#### [REQUIRED ACTION]
Write out the data below exactly, from its first line to the line containing "not write. -/", that line included.

#### [PROVIDED ENTRIES]
-- ==== Sys2Proof/Machine/StartImage.lean ====
section
/-! DEFINITION. Machine/StartImage.lean: how Seal judges the flash slots at a start and settles the layout it applies (R293, R295,
R297, R444, Table 14-9). -/

namespace Sys2Proof.Machine

/-- Every record of a REGS or REDUCED section names a register with a staged field (R293). -/
def recordsStaged (rs : List (Nat × Word)) : Bool := rs.all fun r => isStaged (homeAddr r.1)

/-- A well-formed image (R293). -/
def imageFormed (im : Image) : Bool :=
  headerOk im && (sectionTable im).all (sectionOk im) && onceEach im && (imageSeed im Config.deviceId).isSome &&
  recordsStaged (imageRegs im) && im.contents.reduced.all recordsStaged

/-- The HOLDDATA section in Hold. -/
def storeHoldData (s : State) (im : Image) : State := im.contents.holdData.foldl (fun s p => s.store p.1 p.2) s

/-! ### The stage of a start -/

/-- A stage with one more record: the last record of an address stands. -/
def putStage (st : List (Nat × Word)) (a : Nat) (v : Word) : List (Nat × Word) := st.filter (·.1 ≠ a) ++ [(a, v)]

/-- Records as a stage. -/
def stageOf (rs : List (Nat × Word)) : List (Nat × Word) := rs.foldl (fun st r => putStage st (homeAddr r.1) r.2) []

/-- A value in a stage; 0 for a register it does not write. -/
def stageAt (st : List (Nat × Word)) (a : Nat) : Word := match st.find? (·.1 = a) with | some r => r.2 | none => 0

/-- What a stage makes of tile `p`: STATE and LOGICAL. -/
def mapState (st : List (Nat × Word)) (p : Nat) : Nat := bits (stageAt st (R.TL_MAP p)) 6 5
def mapLogical (st : List (Nat × Word)) (p : Nat) : Nat := bits (stageAt st (R.TL_MAP p)) 4 0

/-- Give tile `p` the LOGICAL and ROLE of a TL_MAP value, ACTIVE. -/
def mapTo (st : List (Nat × Word)) (p : Nat) (v : Word) : List (Nat × Word) := putStage st (R.TL_MAP p) (putBits v 6 5 1)

/-- Tile `p` out of use. -/
def mapOut (st : List (Nat × Word)) (p : Nat) : List (Nat × Word) := putStage st (R.TL_MAP p) (putBits (stageAt st (R.TL_MAP p)) 6 5 2)

/-- The tiles below 36 of which `p` holds. -/
def tilesWith (p : Nat → Bool) : List Nat := (List.range 36).filter p

/-- The level of a stage at a start: the conflicts, on the image's own data (R304, R307). -/
def startConflicts (s : State) (b : Bool) (im : Image) (st : List (Nat × Word)) : List Conflict :=
  let t := { s with se := { s.se with useB := some b }, lk := { s.lk with stage := st } }
  let t := storeHoldData t im
  Level.all t (withStage t)

/-- Every conflict is a retired tile made ACTIVE: STATE on its TL_MAP (R297). -/
def onlyRetired (s : State) (cs : List Conflict) : Bool :=
  cs.all fun c => c.code == 5 && (List.range 36).any fun p => c.a == R.TL_MAP p && s.flag (R.TL_RETIRE p) 0

/-- Spares take the indices of retired tiles, the lowest spare first (R141, R297). -/
def placeSpares (s : State) (st : List (Nat × Word)) : List (Nat × Word) :=
  (tilesWith fun p => mapState st p == 1 && s.flag (R.TL_RETIRE p) 0).foldl (fun st p =>
    match (tilesWith fun q => mapState st q == 0 && !Level.tileOut s q).head? with
    | some q => mapTo (mapOut st p) q (stageAt st (R.TL_MAP p))
    | none => mapOut st p) st

/-- What a reduced layout states for the index that tile `p` holds in the full layout: its TL_MAP record (R444). -/
def layoutFor (lay : List (Nat × Word)) (full : List (Nat × Word)) (l : Nat) : Option Word :=
  match (tilesWith fun p => mapState full p == 1 && mapLogical full p == l).head? with
  | some p => (lay.find? (·.1 = R.TL_MAP p)).map (·.2)
  | none => none

/-- A record of a layout keeps its index. -/
def keeps (v : Word) : Bool := bits v 6 5 == 1

/-- Whether an address is a TL_MAP. -/
def isTlMap (a : Nat) : Bool := (List.range 36).any fun p => a == R.TL_MAP p

/-- A reduced layout applied by logical index to the placed stage (R444). -/
def applyReduced (full placed : List (Nat × Word)) (rs : List (Nat × Word)) : List (Nat × Word) :=
  let lay := stageOf rs
  let active := tilesWith fun p => mapState placed p == 1
  let held := active.map (mapLogical placed)
  let stated := fun p => layoutFor lay full (mapLogical placed p)
  let dropped := active.filter fun p => match stated p with | some v => !keeps v | none => false
  let orphan := (List.range 32).filterMap fun l =>
    match layoutFor lay full l with
    | some v => if keeps v && !held.contains l then some v else none
    | none => none
  let st := active.foldl (fun st p => match stated p with
    | some v => if keeps v then mapTo st p v else st
    | none => st) placed
  let st := (dropped.zip orphan).foldl (fun st x => mapTo st x.1 x.2) st
  let st := (dropped.drop orphan.length).foldl (fun st p => putStage st (R.TL_MAP p) 0) st
  (lay.filter fun r => !isTlMap r.1).foldl (fun st r => putStage st r.1 r.2) st

/-- LOGICAL_COUNT that a layout states. -/
def layoutCount (rs : List (Nat × Word)) : Nat := bits (stageAt (stageOf rs) (R.GEOM_TOKEN 0)) 7 0

/-- The reduced layouts in descending LOGICAL_COUNT. -/
def byCount (lays : List (List (Nat × Word))) : List (List (Nat × Word)) :=
  ((List.range 256).reverse).flatMap fun c => lays.filter fun l => layoutCount l == c

/-- The stage a start applies for an image, and whether it is a reduced layout; none where nothing levels (R295, R297). -/
def startStage (s : State) (b : Bool) (im : Image) : Option (List (Nat × Word) × Bool) :=
  let full := stageOf (imageRegs im)
  let cs := startConflicts s b im full
  if cs.isEmpty then some (full, false)
  else if !onlyRetired s cs then none
  else
    let placed := placeSpares s full
    if (startConflicts s b im placed).isEmpty then some (placed, false)
    else ((byCount im.contents.reduced).map (applyReduced full placed)).findSome? fun st =>
      if (startConflicts s b im st).isEmpty then some (st, true) else none

/-! ### The slots (R295, Table 14-9) -/

/-- How a slot is judged. -/
inductive SlotResult
  | invalid
  | rollback
  | levelRefused
  | valid (stage : List (Nat × Word)) (reduced : Bool)
  deriving DecidableEq, Repr

/-- A slot of the flash. -/
def slotOf (s : State) (b : Bool) : FlashSlot := if b then s.se.slotB else s.se.slotA

/-- The slot's commit record is intact, with a matching SLOT, and the SM3 of the slot's LENGTH bytes is its DIGEST (R295). -/
def slotIntact (b : Bool) (x : FlashSlot) : Bool :=
  match x.commit, x.data with
  | some r, some im => r.slotB == b && decide (r.length ≤ im.bytes.length) && sm3Nat (im.bytes.take r.length) == r.digest.toNat
  | _, _ => false

/-- Judge a slot, in the order of R295. -/
def judgeSlot (s : State) (b : Bool) : SlotResult :=
  let x := slotOf s b
  match x.data with
  | none => .invalid
  | some im =>
    if !slotIntact b x || !imageFormed im || !imageSigned s.se.rootHash im then .invalid
    else if imageSecVer im < s.se.minVer then .rollback
    else if !imageGrade im s.grade then .invalid
    else match startStage s b im with
      | some r => .valid r.1 r.2
      | none => .levelRefused

/-- The slot judged first: the one whose commit record is intact, of two the greater GEN (R295). -/
def firstSlot (s : State) : Bool :=
  match s.se.slotA.commit, s.se.slotB.commit with
  | some a, some b => decide (0 < sdiff b.gen a.gen)
  | none, some _ => true
  | _, none => false

/-- Bits of SE_START_REP that a judgement adds. -/
def judgedRep : SlotResult → Nat
  | .rollback => 2 ^ 5
  | .levelRefused => 2 ^ 6
  | .valid _ true => 2 ^ 7
  | _ => 0

/-- What the record sectors say of a commit that a reset met (Table 14-9). -/
def sectorRep (x : FlashSlot) : Nat :=
  if x.commit.isSome then 0 else if x.intent.isSome then 2 ^ 2 else if x.blank then 0 else 2 ^ 3

/-- Bits joined. -/
def joinBits (xs : List Nat) : Nat := xs.foldl (· ||| ·) 0

/-- The outcome of the judging: the slot, its stage, and SE_START_REP. -/
def selectSlot (s : State) : Option (Bool × List (Nat × Word)) × Nat :=
  let b := firstSlot s
  let sectors := joinBits [sectorRep s.se.slotA, sectorRep s.se.slotB]
  let r := judgeSlot s b
  match r with
  | .valid st _ => (some (b, st), joinBits [sectors, bit b, judgedRep r])
  | _ =>
    let q := judgeSlot s (!b)
    match q with
    | .valid st _ => (some (!b, st), joinBits [sectors, bit (!b), 2 * bit (slotOf s b).commit.isSome, judgedRep r, judgedRep q])
    | _ => (none, joinBits [sectors, 2 ^ 4, judgedRep r, judgedRep q])

end Sys2Proof.Machine
end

#### [EXERCISE RESULT]
-- ==== Sys2Proof/Machine/StartImage.lean ====
section
/-! DEFINITION. Machine/StartImage.lean: how Seal judges the flash slots at a start and settles the layout it applies (R293, R295,
R297, R444, Table 14-9). -/

namespace Sys2Proof.Machine

/-- Every record of a REGS or REDUCED section names a register with a staged field (R293). -/
def recordsStaged (rs : List (Nat × Word)) : Bool := rs.all fun r => isStaged (homeAddr r.1)

/-- A well-formed image (R293). -/
def imageFormed (im : Image) : Bool :=
  headerOk im && (sectionTable im).all (sectionOk im) && onceEach im && (imageSeed im Config.deviceId).isSome &&
  recordsStaged (imageRegs im) && im.contents.reduced.all recordsStaged

/-- The HOLDDATA section in Hold. -/
def storeHoldData (s : State) (im : Image) : State := im.contents.holdData.foldl (fun s p => s.store p.1 p.2) s

/-! ### The stage of a start -/

/-- A stage with one more record: the last record of an address stands. -/
def putStage (st : List (Nat × Word)) (a : Nat) (v : Word) : List (Nat × Word) := st.filter (·.1 ≠ a) ++ [(a, v)]

/-- Records as a stage. -/
def stageOf (rs : List (Nat × Word)) : List (Nat × Word) := rs.foldl (fun st r => putStage st (homeAddr r.1) r.2) []

/-- A value in a stage; 0 for a register it does not write. -/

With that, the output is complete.